Being different, such as putting skin in the game, may just
be what asset management in Asia needs post-COVID when owners are still trying
to recover losses and see asset management as a cost rather than an investment.
“Speaking from an ownership
perspective, everybody has gone through a painful experience over the last few
years and are still suffering. [Asian owners] aren’t used to taking money from
their pockets and putting it on the table to continue sustaining assets,” said
Sanjay Singh, CEO of Thailand-based Fico Corp., whose portfolio includes 14
hotels in Bangkok under the brands of
Accor, IHG and Marriott. “So, they see asset management as avoidable costs at this
point in time. Things will pick up, but right now they need to ensure that
every dollar goes towards something relevant which will bring $10 back.” He was
speaking at a panel session at HICAP in October last year.
The irony is, that’s when owners need asset management the
most, say asset managers interviewed. Some owners have seen the light that they
need help, said Douglas Louden, principal of Perceptions Hospitality, Hong
Kong. He partners with Barcelona-based Alex Sogno, founder of Global Asset
Solutions, for Asia coverage.
Owners have ended up with “very, very high debt loads,”
while recovery is unequal. Places such as Cambodia and Vietnam are a long way
off from 2019 levels, Louden said. Among clients of Perceptions, which was
founded 10 years ago, are Rosewood and Tribe in Phnom Penh, Cambodia, and the
InterContinental in Nha Trang and Hyatt Regency in Danang, Vietnam.
Taking the hard knocks
During COVID, a lot of asset managers really proved their
value, according to Louden. “We were the ones who had to take the hard
decisions about reducing salaries and headcount, whether to close the hotel,
when to reopen, et cetera. It wasn’t the choice of operators to say I’m going
to close a hotel; they sort of needed someone to take the hard knocks,” he said.
The past three years was all about survival, with asset
managers being heavily involved in cost control and restructuring. As the
market reopens, it’s ensuring efficiencies gained are maintained or improved.
“With the brand consolidation that happened in the last few
years – Accor buying everybody, InterContinental buying Six Senses and so on –
owners end up working with the big six [chains] so to speak and realize they
must push the system to get the best performance out of their hotels.”

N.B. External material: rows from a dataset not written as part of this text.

-- ==== Sys2Proof/Machine/Collector.lean ====
section
/-! DEFINITION. The Fault collector's shared operations: sources and severities (R506, R507), latching and records (R508, R510,
R513), and the entry into HALT (R537, R538, R250). Replies (R478). -/
namespace Sys2Proof.Machine

/-! ### Status codes and replies -/

/-- Values of R17. -/
def statusCode : Status → Nat
  | .OK => 0 | .BUSY => 1 | .CAPACITY => 2 | .UNIT_ABSENT => 3 | .BAD_PACKET => 4 | .BAD_PARAM => 5
  | .NOT_PERMITTED => 6 | .STALE => 7 | .TIMEOUT => 8 | .FAILED => 9 | .UNKNOWN_OPCODE => 10 | .BAD_VERSION => 11
  | .NOT_FOUND => 12 | .EXISTS => 13 | .WRONG_MODE => 14 | .BAD_SIGNATURE => 15

/-- A reply: its 16-byte header and payload (R478). -/
def replyBytes (opcode seq : Nat) (st : Status) (detail : Nat) (payload : List Byte) : List Byte :=
  le 2 opcode ++ le 2 0 ++ le 4 seq ++ le 2 (statusCode st) ++ le 2 payload.length ++ le 4 detail ++ payload

/-- A reply cut to the space the transport allows, with the truncated flag set (R479). -/
def cutReply (space : Nat) (b : List Byte) : List Byte :=
  if b.length ≤ space then b else (patch b 2 (le 2 1)).take space

/-! ### Sources -/

def severityCode : Severity → Nat
  | .LOG => 0 | .CONTAIN => 1 | .DEGRADE => 2 | .HALT => 3

def severityOfCode (n : Nat) : Severity := if n = 0 then .LOG else if n = 1 then .CONTAIN else if n = 2 then .DEGRADE else .HALT

/-- Default severity and Allowed column of a source; none for a reserved source (R506). -/
def faultRow (n : Nat) : Option (Severity × List Severity) :=
  if n < 64 then some (.LOG, [.LOG, .HALT])
  else if n < 176 then some (.CONTAIN, [.CONTAIN, .DEGRADE, .HALT])
  else if n < 208 then some (.CONTAIN, [.CONTAIN, .HALT])
  else if n < 336 then (if 5 ≤ n - 208 ∧ n - 208 ≤ 31 then none else some (.DEGRADE, [.LOG, .DEGRADE, .HALT]))
  else if n = 336 then some (.LOG, [.LOG, .HALT])
  else if n = 337 then some (.LOG, [.LOG])
  else if n = 338 then some (.DEGRADE, [.LOG, .DEGRADE, .HALT])
  else if n ≤ 342 then some (.HALT, [.HALT])
  else if n = 343 then some (.LOG, [.LOG])
  else if n ≤ 349 then some (.HALT, [.HALT])
  else if n = 350 then some (.LOG, [.LOG, .HALT])
  else if n = 351 then some (.HALT, [.HALT])
  else if n = 352 then some (.LOG, [.LOG])
  else if n = 353 then some (.LOG, [.LOG, .HALT])
  else if n = 354 then some (.HALT, [.LOG, .HALT])
  else if n ≤ 356 then some (.HALT, [.HALT])
  else none

/-- The source belongs to an absent unit and never asserts (R506). -/
def State.faultAbsent (s : State) (n : Nat) : Bool :=
  if 128 ≤ n ∧ n < 160 then !s.hasEngine (n - 128)
  else if 160 ≤ n ∧ n < 176 then !s.hasHostPort (n - 160)
  else if 176 ≤ n ∧ n < 208 then !s.hasEngine (n - 176)
  else if n = 210 then !s.hasUnit 51
  else if n = 211 then !s.hasUnit 50
  else if n = 212 then !(s.hasUnit 53 || s.hasUnit 54)
  else if 240 ≤ n ∧ n < 272 then !s.hasEngine (n - 240)
  else if n = 342 ∨ n = 343 then !(s.hasUnit 48 || s.hasUnit 49)
  else if n = 344 then !s.hasUnit 48
  else if n = 345 then !s.hasUnit 49
  else if n = 346 then !s.hasUnit 50
  else if n = 347 then !s.hasUnit 51
  else if n = 348 then !s.hasUnit 52
  else if n = 349 then !(s.hasUnit 53 || s.hasUnit 54)
  else false

/-- The severity in force of a source (R507). -/
def State.severity (s : State) (n : Nat) : Severity :=
  Tbl.getD s.fc.severity n (match faultRow n with | some r => r.1 | none => .LOG)

/-- FC_FSW_w. -/
def State.fsw (s : State) (w : Nat) : Nat :=
  sumNat ((List.range 32).map fun b => if s.fc.latched.contains (32 * w + b) then 2 ^ b else 0)

/-- FC_SEV_r; a reserved source reads LOG. -/
def State.sev (s : State) (r : Nat) : Nat :=
  sumNat ((List.range 16).map fun j => severityCode (s.severity (16 * r + j)) * 4 ^ j)

/-- FC_STATUS. -/
def State.fcStatus (s : State) : Nat :=
  at_ (b2n s.fc.selfFault) 31 + at_ (b2n s.jr.hold) 30 + at_ s.fc.failedWord 16

/-- Latch an assertion with the severity applied: bit, repeats, record, journal and FAULT_LATCHED (R508, R510, R513). Reserved and
absent sources never assert, and after a self-fault nothing latches (R514). -/
def State.latchFault (s : State) (i : FaultInfo) (applied : Severity) (selfFault : Bool) : State :=
  let again := s.fc.latched.contains i.source
  let s := if again then s.evidence 0x10130 else s
  let s := { s with fc := { s.fc with latched := insertNat i.source s.fc.latched } }
  let s :=
    if again ∧ Tbl.get? s.fc.recordFrame i.source = some s.frame then s
    else
      let rc := le 8 s.ns ++ le 2 i.source ++ le 1 (severityCode applied) ++ le 1 (b2n again + 2 * b2n selfFault)
        ++ le 2 i.inst ++ le 2 0 ++ le 8 i.address ++ le 4 i.syndrome ++ le 4 (s.fsw (i.source / 32))
      ({ s with fc := { s.fc with last := rc.take 16, recordFrame := Tbl.put s.fc.recordFrame i.source s.frame } }).evidenceRecord
        1 rc
  s.raise 0x001 none (i.source + severityCode applied * 65536)

/-- Does an assertion of this source count at all? -/
def State.asserts (s : State) (n : Nat) : Bool :=
  (faultRow n).isSome && !s.faultAbsent n && !s.fc.selfFault && s.rst.mode != .OFF

/-- Entry into HALT (R537, R538, R250): every host port whose link is up reports the fatal error for its PF, HALT_N goes low, the
watchdog stops, MODE_SET and the other commands in progress are abandoned, those over MCTP answered FAILED. -/
def State.enterHalt (s : State) : State :=
  if s.rst.mode == .HALT || s.rst.mode == .OFF then s
  else
    let fatal := (List.range 32).flatMap fun a =>
      if (s.fn? a).isSome && ((s.att a).state == .UP || (s.att a).state == .SLOW) then
        [Output.aer a .internalFatal, Output.errFatal a] else []
    let answers := (s.cc.waiting ++ s.cc.pause.toList).filterMap fun w => match w.hdr.src with
      | .mctp eid tag => some (Output.mctp eid tag (replyBytes w.opcode w.hdr.seq .FAILED 0 []))
      | _ => none
    { s with
      out := s.out ++ fatal ++ answers ++ [.haltN true]
      cc := { s.cc with waiting := [], pause := none, takeover := none, held := [], forwards := [] }
      jr := s.jr.halted
      rst := { s.rst with mode := .HALT, watchdog := false, haltAt := s.ns, haltRecorded := false } }

/-- A fault that a block raises in the course of its own work: latched, and HALT when its severity says so. -/
def State.fault (s : State) (i : FaultInfo) : State :=
  if s.asserts i.source then
    let sev := s.severity i.source
    let s := s.latchFault i sev false
    if sev = .HALT then s.enterHalt else s
  else s

/-- A fault with nothing but its source to report. -/
def State.faultOf (s : State) (n : Nat) : State := s.fault { source := n, inst := 0, address := 0, syndrome := 0 }

end Sys2Proof.Machine
end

To win clients, Louden has offered free service to owners
for a period of time to prove the worth of asset management. “I’ve had Rosewood
for five years now. The owner pretty much lets me deal directly with the
management company. They know there is somebody watching the asset and they can
look at their other business interests,” Louden explained.
When asked what are the KPIs owners use to justify his role,
Louden admits it’s hard to put a value to the work.
“You get the hotel in front and center of the management
company so that it gets the attention and resources it needs – how do you put a
value on that? Profitability increases, but how much of it is directly
attributable to what I’ve done?” Louden said.
It’s a challenge asset managers in Asia face. Hotel
ownership is predominantly families rather than private equity and
institutional investors who understand the value of asset management.
Compounding that is a market that comprises a hodgepodge of players – bigger
ones such as JLL and CBRE that boast asset management divisions, smaller
independent firms, individuals who were former hoteliers – all offering their
version of asset management.
For High Street’s Marriott, effective asset management is “a
happy medium between operations and investment.”
“If you have, say, a former GM as asset manager, you’re
basically just putting a GM on top of the GM,” Marriott said. “They think
exactly the same way; both are worried about operations, staffing and all those
issues associated with running a hotel.
“Whereas what you need to do is to pair [the person with the
operations background] with someone who comes from an investment angle who
understands yields, profit percentages, cost percentages – a person who can
look at a P&L and say the room profit should be running in this percentage,
F&B this percentage, sales and marketing should be this much and so on,”
Marriott said.
Huge future
While asset management is a “a tough sell in the current
environment,” especially in Asian markets that are still suffering, Marriott
believes there’s a huge future for it in the region.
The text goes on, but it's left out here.